[What to produce]:
Write out again, exactly, the lines below starting at the one with "PMIN = 0.25. -/" and ending at the one with "def reducing (p".

[Dataset]:
※

/-! ### The spec's worked examples -/

/-- The example of R33: a version stamped in cycle 2 is later than one stamped in cycle 0xFFFFFFFE. -/
theorem test_serial_later : serialLater 2 0xFFFFFFFE = true ∧ serialLater 0xFFFFFFFE 2 = false := by decide
/-- The table of worked conversions (R104, R105). -/
theorem test_conversions : roundFP fp16 0 (fp32.val 0x3F9D70A4) = (0x3CEC, fInexact) ∧ roundFP bf16 0 (fp32.val 0x3F9D70A4) = (0x3F9D, fInexact) ∧ roundFP e4m3 0 (fp32.val 0x3F9D70A4) = (0x3A, fInexact)
    ∧ roundFP fp16 0 (fp32.val 0x33800000) = (1, fNone) ∧ roundFP fp16 0 (fp32.val 0x33000000) = (0, fInexact ||| fUnderflow)
    ∧ roundFP e5m2 0 (fp32.val 0x43FA0000) = (0x60, fInexact) ∧ toIntRange 0 (-(2 ^ 31)) (2 ^ 31 - 1) (fp32.val 0x4F000000) = (0x7FFFFFFF, fInvalid) := by decide +kernel
theorem test_conversions_to_e4m3 : ∀ mode : Mode, roundFP e4m3 mode (fp32.val 0x43FA0000) = (0x7E, fOverflow ||| fInexact) ∧ roundFP e4m3 mode (fp32.val 0x7F800000) = (0x7E, fOverflow ||| fInexact) := by decide +kernel
/-- The example of R228: VEXP2.S of 200.0 and of −3.0 in RNE, VRCP.S of 3.0 in RUP and in RTZ. -/
theorem test_special_functions : sfuElem 3 0 0x43480000 = (0x7F800000, fOverflow ||| fInexact) ∧ sfuElem 3 0 0xC0400000 = (0x3E000000, fNone)
    ∧ (sfuElem 0 3 0x40400000).1 = 0x3EAAAAAB ∧ (sfuElem 0 1 0x40400000).1 = 0x3EAAAAAA := by decide +kernel
/-- The example of R262: the weights of two draws with BETA = 0.5 and PMIN = 0.25. -/
theorem test_draw_weights : drawWeight 0x3F000000 0x40000 0x100000 = 0x3F000000 ∧ drawWeight 0x3F000000 0x40000 0x80000 = 0x3F3504F3 := by decide +kernel
/-- The example of R290: the home of 0x0012345678880 is slice 45, in channel 21; the next line's is slice 44. -/
theorem test_home_slice : homeSlice 0x001234567880 = 45 ∧ channelOf 45 = 21 ∧ homeSlice 0x0012345678C0 = 44 := by decide
/-- The example of R189: the header of a refused SENDA. -/
theorem test_refusal_header : header 2 1 17 0x0D7 0x0A1 0 false 0x42 = 0x00428000A10D744A := by decide
/-- Context 0 with lane 0 of v7 = 2^24, lanes 2 and 3 = 1.0 and predicate 2 as given. -/
def reducing (p : PReg) : State := one { regs := (({} : Regs).vset 7 (ofElems 32 fun k => if k = 0 then 0x4B800000 else if k = 2 ∨ k = 3 then 0x3F800000 else 0)).pset 2 p }
/-- Element 0 of vector register d and the flags after instruction i. -/
def element0 (i : Instr) (s : State) (d : Reg) : Option (Nat × BitVec 5) :=
  match exec i s with
  | .next t => some (elem (t.v! d) 32 0, t.me.ctl.fflags)
  | _ => none
/-- The example of R214: VFREDADD.S v9, v7, p2. -/
theorem test_float_reduction : element0 (.vfredadd 9 7 2 0 0) (reducing 0xFFFF) 9 = some (0x4B800001, fNone) ∧ element0 (.vfredadd 9 7 2 0 0) (reducing 0xFFF7) 9 = some (0x4B800000, fInexact) := by decide +kernel
/-- The example of R119: the MXFP8 block of 12.0, −0.3, +Inf and 29 zeros. -/
theorem test_mx_block : (match exec (.vqmx 12 4 0) (one { regs := ({} : Regs).vset 4 (ofElems 32 fun k => if k = 0 then 0x41400000 else if k = 1 then 0xBE99999A else if k = 2 then 0x7F800000 else 0) }) with
    | .next t => some ((List.range 4).map (elem (t.v! 12) 8), elem (t.v! 12) 8 32, t.me.ctl.fflags, t.me.ctl.mxovf)
    | _ => none) = some ([0x7C, 0xD2, 0x7E, 0], 0x7A, fOverflow ||| fInexact, 1) := by decide +kernel
/-- The group record of the example of R122, in the stash from offset 0. -/
def groupRecord : List Nat := [0x0000000100000001, 0x000000000000787A, 0x2785278527852785, 0x2785278527852785, 0x2785278527852785, 0x2785278527852785,
  0x2FBA2FBA2FBA2FBA, 0x2FBA2FBA2FBA2FBA, 0x2FBA2FBA2FBA2FBA, 0x2FBA2FBA2FBA2FBA]
theorem test_coded_group : (match (headed 1 (rec8 0x1115 0 0 0 0 0 0 80) 0) with
    | s => match ({ s with cores := [(0, { s.coreOf 0 with stash := (groupRecord.zipIdx).foldl (fun m e => SMap.writeLE m (8 * e.2) 8 e.1) [] })] } : State).cbfGroup (rec8 0x1115 0 0 0 0 0 0 80) 1 0 with
      | .ok (bm, sc, qs, j, _) => some (bm, sc, qs.take 4, qs.drop 60, j)
      | .error _ => none) = some (0x0000000100000001, 0x787A, [1664, 0xE00, 240, 2], [1664, 0xE00, 240, 2], 10) := by decide +kernel
/-- The table of R128: divisors of zero, and the signed quotient that overflows. -/
theorem test_division_by_zero : after (.div 3 1 2) (one { regs := regs [(1, 7)] }) 3 = some (word (2 ^ 63 - 1)) ∧ after (.div 3 1 2) (one { regs := regs [(1, BitVec.allOnes 64)] }) 3 = some (word (2 ^ 63))
    ∧ after (.rem 3 1 2) (one { regs := regs [(1, 7)] }) 3 = some 0 ∧ after (.divu 3 1 2) (one { regs := regs [(1, 7)] }) 3 = some (BitVec.allOnes 64) := by decide +kernel
theorem test_division_overflow : after (.div 3 1 2) (one { regs := regs [(1, word (2 ^ 63)), (2, BitVec.allOnes 64)] }) 3 = some (word (2 ^ 63 - 1))
    ∧ after (.rem 3 1 2) (one { regs := regs [(1, word (2 ^ 63)), (2, BitVec.allOnes 64)] }) 3 = some 0 := by decide +kernel
/-- The example of R114: at BASE = −2 the products 13 and −13 of blocks with scale codes 0x7F and 0x7C contribute 6 and −7. -/
theorem test_block_pairs : pairTerm (-2) 0x7F 0x7C 13 = 6 ∧ pairTerm (-2) 0x7F 0x7C (-13) = -7 ∧ pairTerm (-2) 0xFF 0x7C 13 = 0 := by decide
/-- Arithmetic wraps, and a source may be the destination (R126). -/
theorem test_add_wraps : after (.add 1 1 2) (one { regs := regs [(1, BitVec.allOnes 64), (2, 2)] }) 1 = some 1 ∧ after (.addi 0 1 1) (one { regs := regs [(1, 1)] }) 0 = some 0 := by decide +kernel
theorem test_subw_sign_extends : after (.subw 3 1 2) (one { regs := regs [(1, 0), (2, 1)] }) 3 = some (BitVec.allOnes 64) ∧ after (.subw 3 1 2) (one { regs := regs [(1, word (2 ^ 31)), (2, 1)] }) 3 = some 0x7FFFFFFF := by decide +kernel
theorem test_bits : after (.clz 3 1) (one {}) 3 = some 64 ∧ after (.bswap 3 1) (one { regs := regs [(1, 1)] }) 3 = some (word (2 ^ 56)) ∧ after (.popc 3 1) (one { regs := regs [(1, BitVec.allOnes 64)] }) 3 = some 64 := by decide +kernel
theorem test_shift_amount : after (.sll 3 1 2) (one { regs := regs [(1, 1), (2, 64)] }) 3 = some 1 ∧ after (.sra 3 1 2) (one { regs := regs [(1, word (2 ^ 63)), (2, 63)] }) 3 = some (BitVec.allOnes 64) := by decide +kernel
/-- The example of R319 and R328: PBASE 16 and PLEN 2; PCIDs of the contexts 0x815 and 0x851. -/
theorem test_pcid : let s := ({} : State).setWin (rPCFG 0) (word (16 + 2 * 2 ^ 8 + 2 ^ 63))
    s.pcidOf 0x815 = 0x015 ∧ s.pcidOf 0x851 = 0x051 := by decide +kernel
end Sys2Proof.Tests
end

※

[Task solution]:
/-- The example of R262: the weights of two draws with BETA = 0.5 and PMIN = 0.25. -/
theorem test_draw_weights : drawWeight 0x3F000000 0x40000 0x100000 = 0x3F000000 ∧ drawWeight 0x3F000000 0x40000 0x80000 = 0x3F3504F3 := by decide +kernel
/-- The example of R290: the home of 0x0012345678880 is slice 45, in channel 21; the next line's is slice 44. -/
theorem test_home_slice : homeSlice 0x001234567880 = 45 ∧ channelOf 45 = 21 ∧ homeSlice 0x0012345678C0 = 44 := by decide
/-- The example of R189: the header of a refused SENDA. -/
theorem test_refusal_header : header 2 1 17 0x0D7 0x0A1 0 false 0x42 = 0x00428000A10D744A := by decide
/-- Context 0 with lane 0 of v7 = 2^24, lanes 2 and 3 = 1.0 and predicate 2 as given. -/
def reducing (p : PReg) : State := one { regs := (({} : Regs).vset 7 (ofElems 32 fun k => if k = 0 then 0x4B800000 else if k = 2 ∨ k = 3 then 0x3F800000 else 0)).pset 2 p }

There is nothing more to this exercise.